[REQUIRED WORK] In the listing below, count the lines containing the string "length". Reply with that number only.

- - - - -

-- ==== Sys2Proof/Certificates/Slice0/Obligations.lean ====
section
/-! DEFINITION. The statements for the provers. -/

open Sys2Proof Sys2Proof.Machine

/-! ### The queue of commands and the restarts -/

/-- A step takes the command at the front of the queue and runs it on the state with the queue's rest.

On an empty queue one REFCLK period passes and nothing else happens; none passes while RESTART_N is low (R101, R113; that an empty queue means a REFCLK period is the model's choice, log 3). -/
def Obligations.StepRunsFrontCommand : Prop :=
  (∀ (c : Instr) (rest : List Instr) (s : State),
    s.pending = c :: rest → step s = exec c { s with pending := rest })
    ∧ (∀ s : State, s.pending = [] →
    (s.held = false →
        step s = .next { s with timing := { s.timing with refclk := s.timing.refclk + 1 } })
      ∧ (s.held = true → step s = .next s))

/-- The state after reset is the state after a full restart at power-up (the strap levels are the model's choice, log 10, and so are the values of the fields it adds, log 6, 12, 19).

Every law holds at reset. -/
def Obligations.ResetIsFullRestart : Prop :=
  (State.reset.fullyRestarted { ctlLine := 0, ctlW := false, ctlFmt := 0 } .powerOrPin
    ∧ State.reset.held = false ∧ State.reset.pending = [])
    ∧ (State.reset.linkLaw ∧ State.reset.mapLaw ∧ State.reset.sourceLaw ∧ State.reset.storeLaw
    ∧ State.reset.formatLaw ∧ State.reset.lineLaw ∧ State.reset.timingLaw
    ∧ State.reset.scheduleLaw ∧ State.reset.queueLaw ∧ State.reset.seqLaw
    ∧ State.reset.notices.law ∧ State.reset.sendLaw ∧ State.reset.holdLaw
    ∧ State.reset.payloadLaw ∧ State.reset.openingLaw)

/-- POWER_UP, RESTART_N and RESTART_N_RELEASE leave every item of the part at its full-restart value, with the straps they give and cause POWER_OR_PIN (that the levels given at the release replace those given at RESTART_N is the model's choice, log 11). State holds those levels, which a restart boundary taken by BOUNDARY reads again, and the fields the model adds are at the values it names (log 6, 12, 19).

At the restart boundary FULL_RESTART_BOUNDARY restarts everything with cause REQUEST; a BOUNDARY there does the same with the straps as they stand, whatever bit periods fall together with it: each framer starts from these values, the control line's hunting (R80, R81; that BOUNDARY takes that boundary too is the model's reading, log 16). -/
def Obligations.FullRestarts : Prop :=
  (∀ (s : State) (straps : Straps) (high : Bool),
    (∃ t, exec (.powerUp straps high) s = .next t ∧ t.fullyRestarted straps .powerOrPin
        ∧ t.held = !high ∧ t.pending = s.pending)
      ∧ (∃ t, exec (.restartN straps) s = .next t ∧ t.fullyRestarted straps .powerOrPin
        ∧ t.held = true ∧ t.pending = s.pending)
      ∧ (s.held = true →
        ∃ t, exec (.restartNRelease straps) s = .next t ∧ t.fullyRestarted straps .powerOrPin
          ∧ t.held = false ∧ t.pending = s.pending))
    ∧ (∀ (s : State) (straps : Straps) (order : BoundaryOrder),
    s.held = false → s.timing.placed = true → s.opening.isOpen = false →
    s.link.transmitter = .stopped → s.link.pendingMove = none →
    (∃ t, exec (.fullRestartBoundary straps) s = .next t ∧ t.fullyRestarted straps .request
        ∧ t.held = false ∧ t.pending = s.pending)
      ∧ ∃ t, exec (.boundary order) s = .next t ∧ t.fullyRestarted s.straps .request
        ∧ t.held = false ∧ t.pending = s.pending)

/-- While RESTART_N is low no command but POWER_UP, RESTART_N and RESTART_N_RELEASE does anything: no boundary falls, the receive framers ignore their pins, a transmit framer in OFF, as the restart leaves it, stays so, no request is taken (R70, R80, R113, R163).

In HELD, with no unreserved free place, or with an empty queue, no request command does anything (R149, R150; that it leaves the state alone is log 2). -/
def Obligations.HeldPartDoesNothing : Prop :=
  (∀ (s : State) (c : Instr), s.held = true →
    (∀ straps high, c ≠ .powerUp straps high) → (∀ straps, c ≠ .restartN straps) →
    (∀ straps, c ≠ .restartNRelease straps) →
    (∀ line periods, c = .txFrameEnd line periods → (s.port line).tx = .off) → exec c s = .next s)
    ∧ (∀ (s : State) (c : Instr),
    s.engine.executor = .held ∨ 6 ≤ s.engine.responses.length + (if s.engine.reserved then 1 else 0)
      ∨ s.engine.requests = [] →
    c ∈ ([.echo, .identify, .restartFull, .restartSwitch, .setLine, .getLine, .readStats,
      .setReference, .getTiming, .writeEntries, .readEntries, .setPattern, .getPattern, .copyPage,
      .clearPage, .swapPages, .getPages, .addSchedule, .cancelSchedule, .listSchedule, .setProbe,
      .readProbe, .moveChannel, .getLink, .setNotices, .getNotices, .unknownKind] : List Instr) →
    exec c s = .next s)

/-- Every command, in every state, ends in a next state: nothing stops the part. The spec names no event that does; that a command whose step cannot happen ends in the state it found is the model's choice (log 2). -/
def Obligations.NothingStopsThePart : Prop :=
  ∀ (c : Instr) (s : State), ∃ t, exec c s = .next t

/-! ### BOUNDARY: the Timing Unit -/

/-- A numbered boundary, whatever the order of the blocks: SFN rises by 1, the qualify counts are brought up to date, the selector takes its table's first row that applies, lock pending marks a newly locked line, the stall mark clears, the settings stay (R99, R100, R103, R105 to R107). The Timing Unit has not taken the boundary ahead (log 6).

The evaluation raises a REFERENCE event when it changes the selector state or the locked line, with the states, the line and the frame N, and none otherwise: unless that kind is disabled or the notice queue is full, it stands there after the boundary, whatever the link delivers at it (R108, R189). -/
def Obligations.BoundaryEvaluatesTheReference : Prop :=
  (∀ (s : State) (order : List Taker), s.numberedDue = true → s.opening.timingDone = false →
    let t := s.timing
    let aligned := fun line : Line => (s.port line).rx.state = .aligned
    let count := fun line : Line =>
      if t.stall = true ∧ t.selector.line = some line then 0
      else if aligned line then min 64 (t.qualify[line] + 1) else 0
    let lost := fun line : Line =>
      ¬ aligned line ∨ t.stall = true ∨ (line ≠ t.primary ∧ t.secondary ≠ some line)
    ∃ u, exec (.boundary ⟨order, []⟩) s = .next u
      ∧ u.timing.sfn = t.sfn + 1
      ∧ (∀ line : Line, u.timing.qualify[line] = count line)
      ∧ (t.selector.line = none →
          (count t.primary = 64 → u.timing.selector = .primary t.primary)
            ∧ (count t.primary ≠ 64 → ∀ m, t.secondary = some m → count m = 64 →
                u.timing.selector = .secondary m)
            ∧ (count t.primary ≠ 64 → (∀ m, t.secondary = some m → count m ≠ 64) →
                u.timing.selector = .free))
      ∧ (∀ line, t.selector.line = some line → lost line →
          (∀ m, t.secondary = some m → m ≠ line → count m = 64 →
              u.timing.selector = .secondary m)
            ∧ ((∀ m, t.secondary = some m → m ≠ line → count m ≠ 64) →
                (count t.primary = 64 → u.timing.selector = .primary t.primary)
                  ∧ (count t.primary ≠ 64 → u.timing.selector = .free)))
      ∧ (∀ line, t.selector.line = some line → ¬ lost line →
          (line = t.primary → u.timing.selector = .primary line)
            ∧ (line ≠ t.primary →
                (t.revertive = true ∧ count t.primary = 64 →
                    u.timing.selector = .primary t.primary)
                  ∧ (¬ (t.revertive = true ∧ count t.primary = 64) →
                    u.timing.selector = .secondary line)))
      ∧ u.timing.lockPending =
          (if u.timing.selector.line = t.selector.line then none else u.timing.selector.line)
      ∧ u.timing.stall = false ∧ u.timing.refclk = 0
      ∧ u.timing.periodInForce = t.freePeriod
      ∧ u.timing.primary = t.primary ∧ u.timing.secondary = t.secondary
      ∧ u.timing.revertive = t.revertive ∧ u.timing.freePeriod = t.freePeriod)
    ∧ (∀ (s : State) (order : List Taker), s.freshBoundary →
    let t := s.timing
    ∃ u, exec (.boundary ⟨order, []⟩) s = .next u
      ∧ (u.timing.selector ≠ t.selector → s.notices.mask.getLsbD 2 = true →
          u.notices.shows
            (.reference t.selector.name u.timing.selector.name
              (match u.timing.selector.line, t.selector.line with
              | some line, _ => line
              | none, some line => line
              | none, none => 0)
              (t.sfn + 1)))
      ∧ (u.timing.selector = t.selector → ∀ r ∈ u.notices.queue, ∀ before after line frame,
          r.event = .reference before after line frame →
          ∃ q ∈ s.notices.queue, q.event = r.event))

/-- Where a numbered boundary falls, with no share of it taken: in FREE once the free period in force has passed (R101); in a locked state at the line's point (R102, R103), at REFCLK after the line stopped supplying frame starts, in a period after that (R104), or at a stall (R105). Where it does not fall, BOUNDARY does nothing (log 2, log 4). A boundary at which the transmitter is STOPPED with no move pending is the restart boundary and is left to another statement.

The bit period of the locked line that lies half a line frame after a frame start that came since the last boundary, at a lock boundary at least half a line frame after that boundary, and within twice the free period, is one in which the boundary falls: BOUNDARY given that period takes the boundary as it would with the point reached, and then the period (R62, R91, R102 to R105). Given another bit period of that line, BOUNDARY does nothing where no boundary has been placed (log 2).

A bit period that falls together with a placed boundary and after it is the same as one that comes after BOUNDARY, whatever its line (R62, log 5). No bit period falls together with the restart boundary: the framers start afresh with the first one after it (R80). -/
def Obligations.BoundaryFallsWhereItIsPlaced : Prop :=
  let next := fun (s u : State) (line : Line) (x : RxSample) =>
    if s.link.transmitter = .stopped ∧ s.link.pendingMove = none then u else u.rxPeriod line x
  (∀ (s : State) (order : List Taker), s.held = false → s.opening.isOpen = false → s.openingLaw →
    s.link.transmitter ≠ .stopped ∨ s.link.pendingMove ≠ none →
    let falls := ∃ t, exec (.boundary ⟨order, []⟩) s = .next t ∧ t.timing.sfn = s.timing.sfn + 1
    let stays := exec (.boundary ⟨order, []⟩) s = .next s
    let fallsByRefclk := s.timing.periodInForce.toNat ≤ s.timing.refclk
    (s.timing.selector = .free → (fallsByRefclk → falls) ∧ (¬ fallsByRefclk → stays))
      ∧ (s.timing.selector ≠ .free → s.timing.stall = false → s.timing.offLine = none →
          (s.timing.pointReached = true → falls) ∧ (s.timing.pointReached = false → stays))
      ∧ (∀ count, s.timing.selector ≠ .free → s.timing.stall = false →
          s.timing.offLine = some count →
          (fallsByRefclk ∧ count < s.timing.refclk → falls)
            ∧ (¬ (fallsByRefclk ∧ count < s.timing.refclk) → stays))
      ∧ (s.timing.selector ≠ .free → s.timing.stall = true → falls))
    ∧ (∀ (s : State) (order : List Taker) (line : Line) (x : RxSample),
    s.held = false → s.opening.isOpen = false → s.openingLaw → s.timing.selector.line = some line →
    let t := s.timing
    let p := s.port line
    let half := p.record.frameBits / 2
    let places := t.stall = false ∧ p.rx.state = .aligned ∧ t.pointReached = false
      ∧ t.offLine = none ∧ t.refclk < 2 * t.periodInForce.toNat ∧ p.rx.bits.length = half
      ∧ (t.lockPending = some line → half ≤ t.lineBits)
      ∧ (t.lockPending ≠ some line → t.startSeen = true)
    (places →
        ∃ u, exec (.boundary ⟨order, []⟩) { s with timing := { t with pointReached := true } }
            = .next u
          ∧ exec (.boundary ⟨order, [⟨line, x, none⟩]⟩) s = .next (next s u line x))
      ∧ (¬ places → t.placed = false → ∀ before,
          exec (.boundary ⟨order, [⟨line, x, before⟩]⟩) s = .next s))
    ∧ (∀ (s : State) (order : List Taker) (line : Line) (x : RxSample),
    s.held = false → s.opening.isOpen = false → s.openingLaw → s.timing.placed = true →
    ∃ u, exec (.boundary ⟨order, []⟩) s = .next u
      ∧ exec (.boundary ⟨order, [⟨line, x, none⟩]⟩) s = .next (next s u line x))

- - - - -

[SOLUTION FOR THIS EXERCISE] 2